Да, я сочувствовал ему, но в таком месте, как «Сент-Освальд», первый зам то и дело сталкивается с проблемами. Он знает, что Главный только рад сделать из меня козла отпущения — в конце концов, карьера мне не светит, денег платят много, и я на пороге пенсионного возраста. Если меня заменят, многие вздохнут с облегчением — придет молодой парень, корпоративный Костюм, изучавший компьютерные технологии, закончивший многочисленные курсы, обтекаемый для быстрого продвижения наверх. Мое небольшое недомогание обнадежило их. Наконец-то повод избавиться от старого Честли без особого шума. Достойный уход на пенсию по состоянию здоровья, серебряный значок, запечатанный конверт, льстивое перечисление заслуг на торжестве в общей преподавательской.

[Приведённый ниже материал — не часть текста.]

-- ==== Sys2Proof/Config.lean ====
section
/-! DEFINITION. What the spec leaves to an implementation, as free values: constants with no body, of which nothing can be proved
beyond the limits the spec states. Each is applied to the number of the clock edge at which it is drawn (`State.edge`), so that
two draws need not agree. -/

namespace Sys2Proof

/-- `T_INIT - 1` for an `INIT` accepted at the given edge (00_scope.md R5: `T_INIT` is OPEN, an integer at least 1;
70_reset_and_hazards.md R140: it may vary from one request to the next). DESIGN CHOICE, log entry 3. -/
opaque Config.initWait : Nat → Nat

/-- `T_MIX - 1` for a `MIXR`, a `MIXG` or a reserved operation accepted at the given edge (R5, R140). DESIGN CHOICE, log entry 3. -/
opaque Config.mixWait : Nat → Nat

/-- What the response payload ports carry before the given edge while `rsp_valid` = 0: "no meaning" (30_encoding.md R67), any value
(93_implementation_defined.md U6). DESIGN CHOICE, log entry 10. -/
opaque Config.idlePayload : Nat → RspWord

end Sys2Proof
end

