-- ==== Sys2Proof/Decode.lean ====
section
/-! DEFINITION. The request word and its decoder (30_encoding.md R61, R62, R75), the encoder written from the same table, the
decoder of the host's numbering, and the assembler of program lines (R71, R72). -/

namespace Sys2Proof

/-- `REQ[86:82]` (R61). -/
def reqShift (w : ReqWord) : Shift := w.extractLsb' 82 5

/-- `REQ[81:65]` (R61). -/
def reqWeight1 (w : ReqWord) : Weight := w.extractLsb' 65 17

/-- `REQ[64:48]` (R61). -/
def reqWeight2 (w : ReqWord) : Weight := w.extractLsb' 48 17

/-- `REQ[47:24]` (R61). -/
def reqColor1 (w : ReqWord) : Color := w.extractLsb' 24 24

/-- `REQ[23:0]` (R61). -/
def reqColor2 (w : ReqWord) : Color := w.extractLsb' 0 24

/-- `REQ[86:0]`, the bits that `INIT` and the reserved code ignore (R64). -/
def reqIgnored (w : ReqWord) : BitVec 87 := w.extractLsb' 0 87

/-- `REQ[88:87]` (R61). -/
def reqOp (w : ReqWord) : BitVec 2 := w.extractLsb' 87 2

/-- `REQ = {op, shift, weight1, weight2, color1, color2}` (R61). -/
def packRequest (op : BitVec 2) (s : Shift) (w1 w2 : Weight) (c1 c2 : Color) : ReqWord :=
  op ++ s ++ w1 ++ w2 ++ c1 ++ c2

/-- The operation a request word selects, by `op[1]` and `op[0]` alone (R62, R75): for `op[1]` = 0 a blend whose `op[0]` is the source's
`gammaCorrected`; otherwise `INIT` and the reserved code. -/
def decodeReq (w : ReqWord) : Instr :=
  match w.getLsbD 88, w.getLsbD 87 with
  | false, false => .mixr (reqColor1 w) (reqColor2 w) (reqWeight1 w) (reqWeight2 w) (reqShift w)
  | false, true => .mixg (reqColor1 w) (reqColor2 w) (reqWeight1 w) (reqWeight2 w) (reqShift w)
  | true, false => .init (reqIgnored w)
  | true, true => .rsvd (reqIgnored w)

/-- The code of an operation (R62). -/
def opcodeOf : Instr → BitVec 2
  | .mixr _ _ _ _ _ => 0#2
  | .mixg _ _ _ _ _ => 1#2
  | .init _ => 2#2
  | .rsvd _ => 3#2

/-- The request word of an operation (R61, R62). -/
def encode : Instr → ReqWord
  | .mixr c1 c2 w1 w2 s => packRequest 0#2 s w1 w2 c1 c2
  | .mixg c1 c2 w1 w2 s => packRequest 1#2 s w1 w2 c1 c2
  | .init ignored => 2#2 ++ ignored
  | .rsvd ignored => 3#2 ++ ignored

/-- Why a number is no request word. -/
inductive DecodeError where
  /-- It has bits above bit 88, which no port carries (R60, R65). -/
  | tooWide
deriving DecidableEq, Repr

/-- Decoding of any number: a request word is one word of 89 bits (R65), and every one of the 2^89 decodes (R75). -/
def decodeNat (w : Nat) : Except DecodeError Instr :=
  if w < 2 ^ 89 then .ok (decodeReq (BitVec.ofNat 89 w)) else .error .tooWide

/-- The operation of the word whose bits, numbered as spec/opcode_table.json numbers them, are `w`; none where a bit above bit 88 is
set (log entry 13). The request is one word, so the number of bits given for the row is not needed. -/
def decodeTableWord (_nbits w : Nat) : Option Instr := (decodeNat w).toOption

/-- A blend request from numbers that fit their fields. -/
def blendOf (gamma : Bool) (c1 c2 w1 w2 s : Nat) : Instr :=
  if gamma then .mixg (BitVec.ofNat 24 c1) (BitVec.ofNat 24 c2) (BitVec.ofNat 17 w1) (BitVec.ofNat 17 w2) (BitVec.ofNat 5 s)
  else .mixr (BitVec.ofNat 24 c1) (BitVec.ofNat 24 c2) (BitVec.ofNat 17 w1) (BitVec.ofNat 17 w2) (BitVec.ofNat 5 s)

/-- What a well-formed line stands for (R71, R72): `INIT` and `RSVD` are written with all ignored fields zero, `MIX` chooses the mode by
its last operand, and `AVG` is `MIX` with weights 128, 128 and shift 8. -/
def expand : SourceLine → HostAction
  | .mixr c1 c2 w1 w2 s => .request (blendOf false c1 c2 w1 w2 s)
  | .mixg c1 c2 w1 w2 s => .request (blendOf true c1 c2 w1 w2 s)
  | .init => .request (.init 0#87)
  | .rsvd => .request (.rsvd 0#87)
  | .reset => .reset
  | .mix c1 c2 w1 w2 s g => .request (blendOf (g == 1) c1 c2 w1 w2 s)
  | .avg c1 c2 g => .request (blendOf (g == 1) c1 c2 128 128 8)

/-- The action of a program line, or the reason it spells none (R71, R72; 93_implementation_defined.md U9: an operand that its field
cannot hold is refused by name and never reduced). -/
def assemble (l : SourceLine) : Except SourceError HostAction :=
  match l.error? with
  | some e => .error e
  | none => .ok (expand l)

end Sys2Proof
end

Что касается Коньмана и прочих — ну что ж! Ведь проще всего возложить вину — без всяких хлопот — на бывшего коллегу? Это случилось еще до вас; представитель старой школы, ну, знаете, отличнейший мужик, но вечно гнул свою линию, не играл в команде. Не наш человек.
Ну так вы ошиблись, директор. Я не намерен вежливо слинять на пенсию. И что касается вашего письменного уведомления, pone ubi sol non lucet.[42]Я добьюсь своей «сотни» или умру, пытаясь попасть на Доску почета.

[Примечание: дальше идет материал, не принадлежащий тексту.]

-- ==== Sys2Proof/Machine/Flags.lean ====
section
/-! DEFINITION. The arithmetic of one lane, its narrowing, and the three response flags (41_blend.md R93 to R96, R98, R100, R101). -/

namespace Sys2Proof.Machine

/-- `acc_k = x1*w1 + x2*w2` in 27 bits, all operands zero-extended (30_encoding.md R63, 41_blend.md R100). -/
def accumulate (x1 x2 : Entry) (w1 w2 : Weight) : Acc :=
  x1.setWidth 27 * w1.setWidth 27 + x2.setWidth 27 * w2.setWidth 27

/-- `q_k = acc_k >> s`, the floor of the division by `2^s` (41_blend.md R101). -/
def normalise (acc : Acc) (s : Shift) : Acc := acc >>> s.toNat

/-- `min(v, 255)` in 8 bits: the saturating narrowing (41_blend.md R93, R94). -/
def saturate {n : Nat} (v : BitVec n) : BitVec 8 :=
  if 255 < v.toNat then 255#8 else v.setWidth 8

/-- `ovf_k = (q_k > 255)` (41_blend.md R95). -/
def exceeds (q : Acc) : Bool := 255 < q.toNat

/-- `uninit` of a gamma-corrected blend: `inited` = 0 (41_blend.md R96). -/
def uninitFlag (inited : Bool) : Bool := !inited

end Sys2Proof.Machine
end

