-- ==== Sys2Proof/Machine/Step.lean ====
section
/-! DEFINITION. One step: one rising edge of `clk` (30_encoding.md R60). An edge that accepts a request runs the operation its word decodes
to (R67, R75); log entries 1, 2. -/

namespace Sys2Proof.Machine

def step (s : State) : Host.Outcome State Fault Refusal :=
  match s.edgeKind with
  | .reset => .next s.resetEdge
  | .breach r => .refused r
  | .accept i => onNext State.acceptEdge (exec i s)
  | .idle => .next s.otherEdge
  | .work req rsp draw age => .next (s.workEdge req rsp draw age)
  | .complete rsp => .next (s.completeEdge rsp)
  | .deliver rsp => .next (s.deliverEdge rsp)
  | .wait => .next s.otherEdge

/-- `s` with the request word `w` presented at the next edge (30_encoding.md R61, R67), the block not busy: the next step accepts it and
runs it (log entry 12). A number above 89 bits is no request word and is not presented (log entry 13). -/
def State.withFetchWord (s : State) (_nbits w : Nat) : State :=
  if w < 2 ^ 89 then s.present (BitVec.ofNat 89 w) else s

end Sys2Proof.Machine
end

В тот вечер я пришел домой в воинственном настроении, и невидимый палец мягко, но настойчиво толкал меня в грудь. Я принял таблетки из тех, что выписал Бивенс, и запил их глотком лечебного хереса перед тем, как сесть за проверку тетрадей пятого класса. Я закончил, когда уже стемнело. В семь я встал, чтобы задернуть занавески, и тут мое внимание привлекло какое-то движение в саду. Я наклонился ближе к окну.
У меня длинный и узкий сад, видимо, пережиток полосного земледелия, с одной стороны живая изгородь, с другой стена, между ними растут, как придется, кустарник и разные овощи. В дальнем конце — большой конский каштан, нависающий над Дог-лейн, которую отделяет заборчик. Под деревом — лоскут мшистой травы, на котором я люблю сидеть летом (или любил, пока подниматься было не слишком обременительно), и маленький ветхий сарайчик, в котором я кое-что держу.
Меня никогда не грабили. Украсть у меня нечего, если не считать книг, которые преступное братство считает объектами, не представляющими интереса. Но про Дог-лейн известно следующее: там на углу есть шумный паб, от которого исходит шум, лавчонка, торгующая жареной рыбой с картошкой, от которой исходит мусор, и, конечно, средняя школа «Солнечный берег», от которой исходит почти все, что можно представить, включая шум, мусор и топот, — дважды в день мимо моего дома проносятся такие дикие орды, что устыдились бы самые отпетые «осси». Я стараюсь это терпеть. Закрываю глаза даже на случайного нарушителя границ, который прыгает через мой забор во время созревания каштанов. Конский каштан в октябре принадлежит всем, в том числе и «солнышкам».
Но сейчас — что-то другое. К тому же занятия давно закончились. Темно и довольно холодно, и движение было каким-то неприятно-вороватым.
Прижавшись лицом к стеклу, я увидел две или три тени в дальнем конце сада, по размеру явно не взрослые. Ну, значит, мальчишки. Тут я смутно сквозь стекло различил их голоса.
Странно. Обычно охотники за каштанами действуют быстро и ненавязчиво. Большинство живущих поблизости на Дог-лейн знают, кто я по профессии, и уважают меня, а те «солнышки», которым я делал замечания насчет мусора, редко, если вообще когда-либо, повторяли свой проступок.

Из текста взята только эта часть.